**Data for the task:**
= Beginning of Section =
theorem keeps_State_resume {z : State} : ∀ s a1, Keeps z s → Keeps z (State.resume s a1) := by
  intro s a1 h
  unfold State.resume
  try dsimp only
  repeat' first | with_reducible intro _ | with_reducible assumption | with_reducible apply Keeps.ite | with_reducible apply KeepsR.ite | with_reducible apply keeps_State_resumeTask | with_reducible apply Keeps.foldl | with_reducible apply Keeps.next | with_reducible apply Keeps.fault | with_reducible apply Keeps.ite | with_reducible apply KeepsR.ite | split | with_reducible apply Keeps.built

theorem keeps_execContextResume {z : State} : ∀ a0 s, Keeps z s → KeepsR z (execContextResume a0 s) := by
  intro a0 s h
  unfold execContextResume
  try dsimp only
  repeat' first | with_reducible intro _ | with_reducible assumption | with_reducible apply Keeps.ite | with_reducible apply KeepsR.ite | with_reducible apply keeps_onCoreId | with_reducible apply keeps_State_resume | with_reducible apply Keeps.foldl | with_reducible apply Keeps.next | with_reducible apply Keeps.fault | with_reducible apply Keeps.ite | with_reducible apply KeepsR.ite | split | with_reducible apply Keeps.built

theorem keeps_State_askAll {z : State} : ∀ s a1, Keeps z s → Keeps z (State.askAll s a1) := by
  intro s a1 h
  unfold State.askAll
  try dsimp only
  repeat' first | with_reducible intro _ | with_reducible assumption | with_reducible apply Keeps.ite | with_reducible apply KeepsR.ite | with_reducible apply keeps_State_onCore | with_reducible apply Keeps.foldl | with_reducible apply Keeps.next | with_reducible apply Keeps.fault | with_reducible apply Keeps.ite | with_reducible apply KeepsR.ite | split | with_reducible apply Keeps.built

theorem keeps_State_suspend {z : State} : ∀ s a1, Keeps z s → Keeps z (State.suspend s a1) := by
  intro s a1 h
  unfold State.suspend
  try dsimp only
  repeat' first | with_reducible intro _ | with_reducible assumption | with_reducible apply Keeps.ite | with_reducible apply KeepsR.ite | with_reducible apply keeps_State_askAll | with_reducible apply keeps_State_setSchedState | with_reducible apply keeps_State_regFault | with_reducible apply Keeps.foldl | with_reducible apply Keeps.next | with_reducible apply Keeps.fault | with_reducible apply Keeps.ite | with_reducible apply KeepsR.ite | split | with_reducible apply Keeps.built

theorem keeps_execSuspend {z : State} : ∀ a0 a1 s, Keeps z s → KeepsR z (execSuspend a0 a1 s) := by
  intro a0 a1 s h
  unfold execSuspend
  try dsimp only
  repeat' first | with_reducible intro _ | with_reducible assumption | with_reducible apply Keeps.ite | with_reducible apply KeepsR.ite | with_reducible apply keeps_onPid | with_reducible apply keeps_State_guard | with_reducible apply keeps_State_suspend | with_reducible apply Keeps.foldl | with_reducible apply Keeps.next | with_reducible apply Keeps.fault | with_reducible apply Keeps.ite | with_reducible apply KeepsR.ite | split | with_reducible apply Keeps.built

theorem keeps_State_markRetired {z : State} : ∀ s a1, Keeps z s → Keeps z (State.markRetired s a1) := by
  intro s a1 h
  unfold State.markRetired
  try dsimp only
  repeat' first | with_reducible intro _ | with_reducible assumption | with_reducible apply Keeps.ite | with_reducible apply KeepsR.ite | with_reducible apply keeps_State_set | with_reducible apply Keeps.foldl | with_reducible apply Keeps.next | with_reducible apply Keeps.fault | with_reducible apply Keeps.ite | with_reducible apply KeepsR.ite | split | with_reducible apply Keeps.built

theorem keeps_State_mapSpare {z : State} : ∀ s a1 a2, Keeps z s → Keeps z (State.mapSpare s a1 a2) := by
  intro s a1 a2 h
  unfold State.mapSpare
  try dsimp only
  repeat' first | with_reducible intro _ | with_reducible assumption | with_reducible apply Keeps.ite | with_reducible apply KeepsR.ite | with_reducible apply keeps_State_onSched | with_reducible apply keeps_State_settEvacuate | with_reducible apply keeps_State_set | with_reducible apply keeps_State_setCore | with_reducible apply keeps_State_onCore | with_reducible apply Keeps.foldl | with_reducible apply Keeps.next | with_reducible apply Keeps.fault | with_reducible apply Keeps.ite | with_reducible apply KeepsR.ite | split | with_reducible apply Keeps.built

theorem keeps_State_replaceRetired {z : State} : ∀ s a1, Keeps z s → Keeps z (State.replaceRetired s a1) := by
  intro s a1 h
  unfold State.replaceRetired
  try dsimp only
  repeat' first | with_reducible intro _ | with_reducible assumption | with_reducible apply Keeps.ite | with_reducible apply KeepsR.ite | with_reducible apply keeps_State_onSched | with_reducible apply keeps_State_raise | with_reducible apply keeps_State_setSchedState | with_reducible apply keeps_State_mapSpare | with_reducible apply keeps_State_set | with_reducible apply keeps_State_loadImage | with_reducible apply Keeps.foldl | with_reducible apply Keeps.next | with_reducible apply Keeps.fault | with_reducible apply Keeps.ite | with_reducible apply KeepsR.ite | split | with_reducible apply Keeps.built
= End of Section =
**What is being asked:** Copy out, from the data above, each line where the string "execSuspend" is present.

**Response area:**
theorem keeps_execSuspend {z : State} : ∀ a0 a1 s, Keeps z s → KeepsR z (execSuspend a0 a1 s) := by
  unfold execSuspend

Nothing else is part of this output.